BEGIN DATA SHOWN

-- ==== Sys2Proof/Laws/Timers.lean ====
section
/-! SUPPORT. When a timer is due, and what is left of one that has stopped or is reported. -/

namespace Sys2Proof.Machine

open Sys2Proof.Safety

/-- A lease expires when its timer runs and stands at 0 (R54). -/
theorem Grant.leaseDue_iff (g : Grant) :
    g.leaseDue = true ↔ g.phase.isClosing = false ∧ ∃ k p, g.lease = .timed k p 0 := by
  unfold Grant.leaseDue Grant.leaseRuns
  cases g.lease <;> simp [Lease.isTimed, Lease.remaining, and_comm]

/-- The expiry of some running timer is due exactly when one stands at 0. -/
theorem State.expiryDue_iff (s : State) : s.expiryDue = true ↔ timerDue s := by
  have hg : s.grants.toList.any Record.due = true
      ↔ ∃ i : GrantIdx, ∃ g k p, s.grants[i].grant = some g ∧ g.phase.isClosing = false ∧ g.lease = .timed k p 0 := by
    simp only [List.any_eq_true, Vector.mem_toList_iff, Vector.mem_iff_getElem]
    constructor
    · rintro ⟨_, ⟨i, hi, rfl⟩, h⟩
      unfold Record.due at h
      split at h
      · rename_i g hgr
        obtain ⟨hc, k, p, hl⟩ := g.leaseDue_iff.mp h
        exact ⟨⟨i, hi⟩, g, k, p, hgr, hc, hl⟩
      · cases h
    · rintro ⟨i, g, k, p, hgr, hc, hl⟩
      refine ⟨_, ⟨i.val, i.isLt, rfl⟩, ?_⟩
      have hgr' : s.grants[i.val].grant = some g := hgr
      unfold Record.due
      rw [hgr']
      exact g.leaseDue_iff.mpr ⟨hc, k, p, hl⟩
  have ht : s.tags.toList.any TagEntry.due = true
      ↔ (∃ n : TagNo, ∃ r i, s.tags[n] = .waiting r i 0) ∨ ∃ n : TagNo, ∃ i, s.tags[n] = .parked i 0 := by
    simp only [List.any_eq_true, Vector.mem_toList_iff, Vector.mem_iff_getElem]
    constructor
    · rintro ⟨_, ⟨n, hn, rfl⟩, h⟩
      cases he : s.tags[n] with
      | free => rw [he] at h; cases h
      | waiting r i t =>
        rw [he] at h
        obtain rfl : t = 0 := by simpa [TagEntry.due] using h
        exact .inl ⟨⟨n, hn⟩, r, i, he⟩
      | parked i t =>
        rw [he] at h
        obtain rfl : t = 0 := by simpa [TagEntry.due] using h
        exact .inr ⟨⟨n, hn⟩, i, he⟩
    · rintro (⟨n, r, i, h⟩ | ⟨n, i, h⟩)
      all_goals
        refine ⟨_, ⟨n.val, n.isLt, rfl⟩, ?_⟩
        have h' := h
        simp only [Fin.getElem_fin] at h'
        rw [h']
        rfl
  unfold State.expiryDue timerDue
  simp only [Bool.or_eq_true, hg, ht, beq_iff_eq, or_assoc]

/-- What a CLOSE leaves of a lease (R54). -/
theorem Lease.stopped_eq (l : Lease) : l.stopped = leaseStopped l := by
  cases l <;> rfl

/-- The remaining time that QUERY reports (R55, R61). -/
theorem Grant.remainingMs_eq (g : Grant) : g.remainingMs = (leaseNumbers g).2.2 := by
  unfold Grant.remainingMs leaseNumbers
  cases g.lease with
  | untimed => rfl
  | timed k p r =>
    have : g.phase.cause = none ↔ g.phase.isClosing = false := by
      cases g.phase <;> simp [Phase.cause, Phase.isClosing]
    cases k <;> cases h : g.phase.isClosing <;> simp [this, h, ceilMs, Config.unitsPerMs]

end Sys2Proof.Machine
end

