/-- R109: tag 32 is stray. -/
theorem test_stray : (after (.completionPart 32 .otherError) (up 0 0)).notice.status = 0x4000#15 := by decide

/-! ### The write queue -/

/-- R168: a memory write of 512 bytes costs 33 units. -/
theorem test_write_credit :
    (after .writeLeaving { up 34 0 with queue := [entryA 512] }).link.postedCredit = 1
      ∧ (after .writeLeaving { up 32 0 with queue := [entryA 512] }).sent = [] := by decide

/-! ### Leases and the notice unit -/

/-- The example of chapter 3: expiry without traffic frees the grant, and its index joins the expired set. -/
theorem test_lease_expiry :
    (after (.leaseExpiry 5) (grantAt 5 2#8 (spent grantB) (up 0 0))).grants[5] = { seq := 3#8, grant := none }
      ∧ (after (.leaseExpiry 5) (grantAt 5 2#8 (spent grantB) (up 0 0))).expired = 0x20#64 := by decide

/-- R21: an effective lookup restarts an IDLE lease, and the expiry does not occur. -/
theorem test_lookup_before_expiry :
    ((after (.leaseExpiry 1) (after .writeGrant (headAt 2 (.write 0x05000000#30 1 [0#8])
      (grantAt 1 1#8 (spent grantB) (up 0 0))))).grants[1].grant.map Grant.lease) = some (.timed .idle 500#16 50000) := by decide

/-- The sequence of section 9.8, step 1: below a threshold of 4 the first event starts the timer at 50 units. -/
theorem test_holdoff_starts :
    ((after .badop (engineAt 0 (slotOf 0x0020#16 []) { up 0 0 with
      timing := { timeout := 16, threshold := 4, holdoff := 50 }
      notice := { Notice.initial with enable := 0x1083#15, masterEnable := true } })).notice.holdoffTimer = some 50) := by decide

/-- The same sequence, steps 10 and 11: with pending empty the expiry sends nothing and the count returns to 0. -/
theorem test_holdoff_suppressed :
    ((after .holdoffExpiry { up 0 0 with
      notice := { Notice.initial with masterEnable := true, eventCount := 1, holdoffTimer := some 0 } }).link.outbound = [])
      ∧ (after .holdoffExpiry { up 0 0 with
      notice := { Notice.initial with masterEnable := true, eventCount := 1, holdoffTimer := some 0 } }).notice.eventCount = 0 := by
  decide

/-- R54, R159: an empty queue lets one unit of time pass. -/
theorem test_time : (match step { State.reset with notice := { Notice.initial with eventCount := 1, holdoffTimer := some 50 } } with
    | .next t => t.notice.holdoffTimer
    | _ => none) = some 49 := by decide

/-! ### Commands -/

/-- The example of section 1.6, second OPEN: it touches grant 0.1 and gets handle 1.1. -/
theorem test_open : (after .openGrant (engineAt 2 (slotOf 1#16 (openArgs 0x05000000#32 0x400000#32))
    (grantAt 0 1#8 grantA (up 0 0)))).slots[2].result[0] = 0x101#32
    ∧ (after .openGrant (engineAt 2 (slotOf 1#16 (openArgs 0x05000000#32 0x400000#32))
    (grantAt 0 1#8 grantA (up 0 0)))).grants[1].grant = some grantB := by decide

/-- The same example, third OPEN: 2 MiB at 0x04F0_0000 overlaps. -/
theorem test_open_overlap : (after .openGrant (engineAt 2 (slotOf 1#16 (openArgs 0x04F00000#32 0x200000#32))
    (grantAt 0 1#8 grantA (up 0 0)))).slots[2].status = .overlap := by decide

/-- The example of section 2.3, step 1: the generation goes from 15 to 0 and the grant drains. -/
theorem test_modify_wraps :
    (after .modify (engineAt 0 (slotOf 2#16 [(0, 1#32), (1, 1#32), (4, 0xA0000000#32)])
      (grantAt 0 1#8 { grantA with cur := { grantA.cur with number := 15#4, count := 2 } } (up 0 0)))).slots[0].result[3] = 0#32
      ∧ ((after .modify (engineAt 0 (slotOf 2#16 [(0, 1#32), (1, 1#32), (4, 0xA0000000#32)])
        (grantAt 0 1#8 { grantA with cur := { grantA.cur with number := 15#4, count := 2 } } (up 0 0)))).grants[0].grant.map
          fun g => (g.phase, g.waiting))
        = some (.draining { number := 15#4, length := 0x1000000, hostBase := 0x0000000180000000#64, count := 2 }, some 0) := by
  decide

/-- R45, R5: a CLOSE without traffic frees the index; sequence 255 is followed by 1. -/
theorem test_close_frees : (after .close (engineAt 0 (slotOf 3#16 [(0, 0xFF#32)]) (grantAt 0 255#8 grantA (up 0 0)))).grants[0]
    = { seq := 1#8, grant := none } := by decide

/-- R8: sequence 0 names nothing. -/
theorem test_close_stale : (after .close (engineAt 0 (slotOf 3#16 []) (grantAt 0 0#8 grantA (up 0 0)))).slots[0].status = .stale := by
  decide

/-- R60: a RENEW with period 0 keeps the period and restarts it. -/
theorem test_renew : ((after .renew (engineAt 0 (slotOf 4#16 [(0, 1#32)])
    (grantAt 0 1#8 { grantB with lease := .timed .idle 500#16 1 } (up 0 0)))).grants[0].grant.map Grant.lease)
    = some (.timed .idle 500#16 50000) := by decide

END DATA SHOWN

### EXERCISE OBJECTIVE
Every line above from the line with "(up 0 0))).grants[5]" to the line with "(grantAt 0 1#8 grantA (up 0 0)))).slots[2].result[0]", both included, must be reproduced exactly, and no other line may appear.

### ANSWER SPACE
    (after (.leaseExpiry 5) (grantAt 5 2#8 (spent grantB) (up 0 0))).grants[5] = { seq := 3#8, grant := none }
      ∧ (after (.leaseExpiry 5) (grantAt 5 2#8 (spent grantB) (up 0 0))).expired = 0x20#64 := by decide

/-- R21: an effective lookup restarts an IDLE lease, and the expiry does not occur. -/
theorem test_lookup_before_expiry :
    ((after (.leaseExpiry 1) (after .writeGrant (headAt 2 (.write 0x05000000#30 1 [0#8])
      (grantAt 1 1#8 (spent grantB) (up 0 0))))).grants[1].grant.map Grant.lease) = some (.timed .idle 500#16 50000) := by decide

/-- The sequence of section 9.8, step 1: below a threshold of 4 the first event starts the timer at 50 units. -/
theorem test_holdoff_starts :
    ((after .badop (engineAt 0 (slotOf 0x0020#16 []) { up 0 0 with
      timing := { timeout := 16, threshold := 4, holdoff := 50 }
      notice := { Notice.initial with enable := 0x1083#15, masterEnable := true } })).notice.holdoffTimer = some 50) := by decide

/-- The same sequence, steps 10 and 11: with pending empty the expiry sends nothing and the count returns to 0. -/
theorem test_holdoff_suppressed :
    ((after .holdoffExpiry { up 0 0 with
      notice := { Notice.initial with masterEnable := true, eventCount := 1, holdoffTimer := some 0 } }).link.outbound = [])
      ∧ (after .holdoffExpiry { up 0 0 with
      notice := { Notice.initial with masterEnable := true, eventCount := 1, holdoffTimer := some 0 } }).notice.eventCount = 0 := by
  decide

/-- R54, R159: an empty queue lets one unit of time pass. -/
theorem test_time : (match step { State.reset with notice := { Notice.initial with eventCount := 1, holdoffTimer := some 50 } } with
    | .next t => t.notice.holdoffTimer
    | _ => none) = some 49 := by decide

/-! ### Commands -/

/-- The example of section 1.6, second OPEN: it touches grant 0.1 and gets handle 1.1. -/
theorem test_open : (after .openGrant (engineAt 2 (slotOf 1#16 (openArgs 0x05000000#32 0x400000#32))
    (grantAt 0 1#8 grantA (up 0 0)))).slots[2].result[0] = 0x101#32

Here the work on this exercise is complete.